The second thing that come to me is the issue of multidimensional array indexing (and I really am not an expert on that). Yet, the (physical) contiguity of data samples seems to me to play a very important role. I have learned that for the huge 3D seismic data volumes, it is common to store the data in three shuffled copies, each organized to have the best byte-wise contiguity in each of the three directions. In other words, people prefer to triplicate data quantity to benefit from speed-up on each 3D volume. Seismic data can be so huge that I have heard that it could take weeks on huge super-computing facilities (HPC) to perform a mere byte-swapping on Petabytes data. This might be worth to look at for 5D data. This in turn might be combined with the above first point: byte reordering combined with two 2D optimized DCT, and a last one. I honestly do not know if it is worth the deal for your data.
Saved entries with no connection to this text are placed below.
/-- The bytes of group g: A's rows; B's rows, or for each column its planes; group scales; activation scales. -/
def readsA (q : Mul) (g : Nat) : List Operand :=
  (List.range q.m).map fun i => mulByte (q.a + i * q.pa + g * q.ga * q.ea) (kRows q g * q.ea)
def readsB (q : Mul) (g : Nat) : List Operand :=
  if q.planes = 0 then (List.range (kRows q g)).map fun k => mulByte (q.b + (g * q.ga + k) * q.pb) (2 * q.n)
  else
    (List.range q.n).flatMap fun j =>
      let e := g * q.pb + 64 * j
      (List.range q.planes).map fun p => mulByte (q.b + 512 * (e / 512) + 64 * p + e % 512 / 8) ((kRows q g + 7) / 8)
def readsS (q : Mul) (g : Nat) : List Operand :=
  if q.scaled then (List.range q.n).map fun j => mulByte (q.sc + 2 * ((g * q.pb + 64 * j) / 64)) 2 else []
def readsT (q : Mul) : List Operand := if q.ascl then (List.range q.m).map fun i => mulByte (q.t + 4 * i) 4 else []

/-- Every byte that group g needs. -/
def mulReads (q : Mul) (g : Nat) : List Operand := readsA q g ++ readsB q g ++ readsS q g ++ readsT q

/-- Every byte that a multiply needs. -/
def mulOperands (q : Mul) : List Operand := (List.range (kGroups q)).flatMap (mulReads q)

/-- Bytes read by the array; those of other cores' scratchpads are checked now (R229). -/
def mulRead (rd : Reader) (o : Operand) (s : State) : State × Except OpFail (List Byte) :=
  match lowest (((padsOf rd.core [o]).filter (· != rd.core)).flatMap fun c => padFaults s rd.core c o) with
  | some (c, sub, a, i) => (s, .error ⟨c, sub, addrWord a, i⟩)
  | none => engReadRange s rd false o.va o.n

/-- A list of reads: their failures, and their bytes. -/
def mulReadAll (rd : Reader) : List Operand → State → State × List OpFail × List (List Byte)
  | [], s => (s, [], [])
  | o :: os, s =>
    let (s, r) := mulRead rd o s
    let (s, fs, bs) := mulReadAll rd os s
    match r with
    | .ok b => (s, fs, b :: bs)
    | .error f => (s, f :: fs, [] :: bs)

/-- A failure that an operation cannot be resumed from: a data error or a fence (R234). -/
def failLost (f : OpFail) : Bool := f.cause == 0x12 || f.cause == 0x13

/-- The failure of a group: the lowest failing byte; a data error or a fence where nothing else fails (log entry 34). -/
def groupFail (fs : List OpFail) : Option OpFail :=
  ((sortBy (fun a b => a.addr.toNat ≤ b.addr.toNat) (fs.filter fun f => !failLost f)).head?).or fs.head?

/-! ### A step of an element (R148 to R151) -/

/-- A group's term added to an element: none where a NaN arises in the group. -/
def addTerm (nan acc : Nat) (term : Option FVal) : Nat :=
  match isNaN (fDecode fp32 acc), term with
  | true, none => keepNaN acc nan
  | true, some _ => acc
  | false, none => nan
  | false, some v =>
    match fAdd (fDecode fp32 acc) v with
    | (_, true) => nan
    | (r, false) => rne fp32 r

/-- A value, or none where it is a NaN or undefined. -/
def valid (r : FVal × Bool) : Option FVal := if r.2 || isNaN r.1 then none else some r.1

/-- The exact sum of the products of a bf16 group, rounded to fp32 (R148). -/
def bfSum : Option FVal → List (Nat × Nat) → Option FVal
  | none, [] => none
  | some v, [] => some (fDecode fp32 (rne fp32 v))
  | acc, (a, b) :: r =>
    match valid (fMul (fDecode bf16 a) (fDecode bf16 b)) with
    | none => none
    | some p =>
      match acc with
      | none => bfSum (some p) r
      | some v =>
        match valid (fAdd v p) with
        | none => none
        | some w => bfSum (some w) r

/-- A value scaled and rounded to fp32 (R149). -/
def scaleBy (v : FVal) (scale : FVal) : Option FVal :=
  (valid (fMul v scale)).map fun r => fDecode fp32 (rne fp32 r)

/-- The integer sum of an i8 group, scaled (R149). -/
def i8Term (as rs : List Int) (ws as_ : Option FVal) : Option FVal :=
  let v : FVal := finOf ((as.zip rs).map fun (x, y) => x * y).sum 0 false
  let scale (v : FVal) (f : Option FVal) : Option FVal :=
    match f with
    | none => some v
    | some x => scaleBy v x
  (scale v ws).bind fun v => scale v as_

/-- The bytes of a group by their use. -/
structure MulData where
  a : List (List Byte)
  b : List (List Byte)
  sc : List (List Byte)
  t : List (List Byte)

/-- The term of result element (i, j) for a group. -/
def mulTerm (q : Mul) (rows : Nat) (x : MulData) (i j : Nat) : Option FVal :=
  let arow := (x.a[i]?).getD []
  if q.planes = 0 then
    bfSum none ((List.range rows).map fun k =>
      (natOfBytes ((arow.drop (2 * k)).take 2), natOfBytes ((((x.b[k]?).getD []).drop (2 * j)).take 2)))
  else
    let as := arow.map fun b => intVal 0 b.toNat
    let rs := (List.range rows).map fun k =>
      bnOfBits q.planes ((List.range q.planes).map fun p =>
        (((((x.b[j * q.planes + p]?).getD [])[k / 8]?).getD 0).getLsbD (k % 8)))
    i8Term as rs (if q.scaled then some (fDecode bf16 (natOfBytes ((x.sc[j]?).getD []))) else none)
      (if q.ascl then some (fDecode fp32 (natOfBytes ((x.t[i]?).getD []))) else none)

/-! ### The target -/

/-- The array that a multiply adds into. -/
def targetOf (shadow : Bool) (a : Acc) : AMap Nat :=
  match shadow, a.shadow with
  | true, some (_, m) => m
  | _, _ => a.live

/-- The array written back. -/
def setTarget (shadow : Bool) (a : Acc) (m : AMap Nat) : Acc :=
  match shadow, a.shadow with
  | true, some (r, _) => { a with shadow := some (r, m) }
  | _, _ => { a with live := m }

/-- Elements of a block within M and N changed by a function of row and column of the result. -/
def mapBlock (q : Mul) (i0 j0 : Nat) (f : Nat → Nat → Nat → Nat) (m : AMap Nat) : AMap Nat :=
  (List.range 4096).filterMap fun e =>
    let i := i0 + e / 64
    let j := j0 + e % 64
    let v := mapGet m 0 e
    let w := if i < q.m ∧ j < q.n then f i j v else v
    if w = 0 then none else some (e, w)

/-- A change of the block of every member. -/
def onTargets (shadow : Bool) (q : Mul) (ms : List (Nat × Nat × Nat)) (f : Nat → Nat → Nat → Nat → Nat) (s : State) : State :=
  ms.foldl (fun s (x : Nat × Nat × Nat) => updAcc s x.1 fun a =>
    setTarget shadow a (mapBlock q x.2.1 x.2.2 (f (x.1 / 2)) (targetOf shadow a))) s

/-- Where the poison map notes an uncorrectable error in an accumulator's live or shadow array (R243). -/
def accMark (k : Nat) (shadow : Bool) : Nat := 2 ^ 60 + 2 * k + (if shadow then 1 else 0)

/-- An error in an array that is written anew is gone. -/
def clearMark (s : State) (k : Nat) (shadow : Bool) : State := { s with poison := mapErase s.poison (accMark k shadow) }

/-- The targets made ready: an invalid shadow becomes a copy of the live array, owned by the issuing context (R232). The owner may have
ended before: nothing then makes the shadow invalid but MZERO, MDISC or MCOMMIT (log entry 120). -/
def prepare (shadow : Bool) (o : MOp) (ms : List (Nat × Nat × Nat)) (s : State) : State :=
  if shadow then
    ms.foldl (fun s (x : Nat × Nat × Nat) => updAcc s x.1 fun a =>
      if a.shadow.isNone then { a with shadow := some (⟨o.tid, o.serial⟩, a.live) } else a)
      (ms.foldl (fun s x => if (accAt s x.1).shadow.isNone then clearMark s x.1 true else s) s)
  else s

/-- The array as a reader of operands: in the job of the issuing context (R229). -/
def accReader (s : State) (lead job : Nat) : Reader := ⟨lead / 2, job, accAgent lead, (accAt s lead).got⟩

/-- One K-group read and added at every member, or its failure. -/
def mulGroup (rd : Reader) (shadow : Bool) (q : Mul) (ms : List (Nat × Nat × Nat)) (g : Nat) (s : State) :
    State × Option OpFail :=
  let (s, fs, bs) := mulReadAll rd (mulReads q g) s
  match groupFail fs with
  | some f => (s, some f)
  | none =>
    let na := (readsA q g).length
    let nb := (readsB q g).length
    let ns := (readsS q g).length
    let x : MulData := ⟨bs.take na, (bs.drop na).take nb, (bs.drop (na + nb)).take ns, bs.drop (na + nb + ns)⟩
    (onTargets shadow q ms (fun c i j v => addTerm (newNaN c g) v (mulTerm q (kRows q g) x i j)) s, none)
A third improvement may come from the bit-wise implementation. There are a lot of tricks to play. For instance if your 5D data is 10-bits, it is conceivable to stuff them all in a 64-bit word, saving a couple of buffer-bits for carry. People did that in the past when computing was expensive: if you wanted to add three-bit words, you could write them by pairs in a single eight-bit word, saving one bit of carry for each, and adding two pairs at the same time. I'll come back later on this, on the transform side.
Fourth, even if you think that adding non-existent data by zero-padding is a shame, I would suggest you to reconsider this with more elaborate signal extension. I have observed a gain in extending for instance 87 to 96, with proper symmetry or extrapolation, both in quality and speed. So, in your case, using extension could allow you to have primitives for length 4, 6, 8, 12 only, and fill the data for the intermediate ones.
Five: there are alternatives to the floating-point DCT that can be power-savvy. Integer DCT, approximations of it (like the RCT), the Walsh-Hadamard (no multiply) that can work great on small sizes (I used them when a data is poorly correlated in one dimension), etc. Some transforms implemented as lifting save again some computations.
Six: let us now discuss the aim of the DCT and the "chunks of less than 12". Applying the DCT on small blocks, you are likely to get blocking effects, and lag on compression efficiency because you cannot use long range correlations in some dimensions. Since you are partitioned in half data above 12 samples, there are many alternatives to take the data as a whole, and perform refinement. Wavelets can do that at a quite cheap price. Apparently, you are after lossy compression, many other schemes than block DCT can do a great job.
Yet, all the above depends on the correlation of your data, and the compression you can afford to meet your subsequent processing needs. I truly believe however that you will need some composition of the above tracks.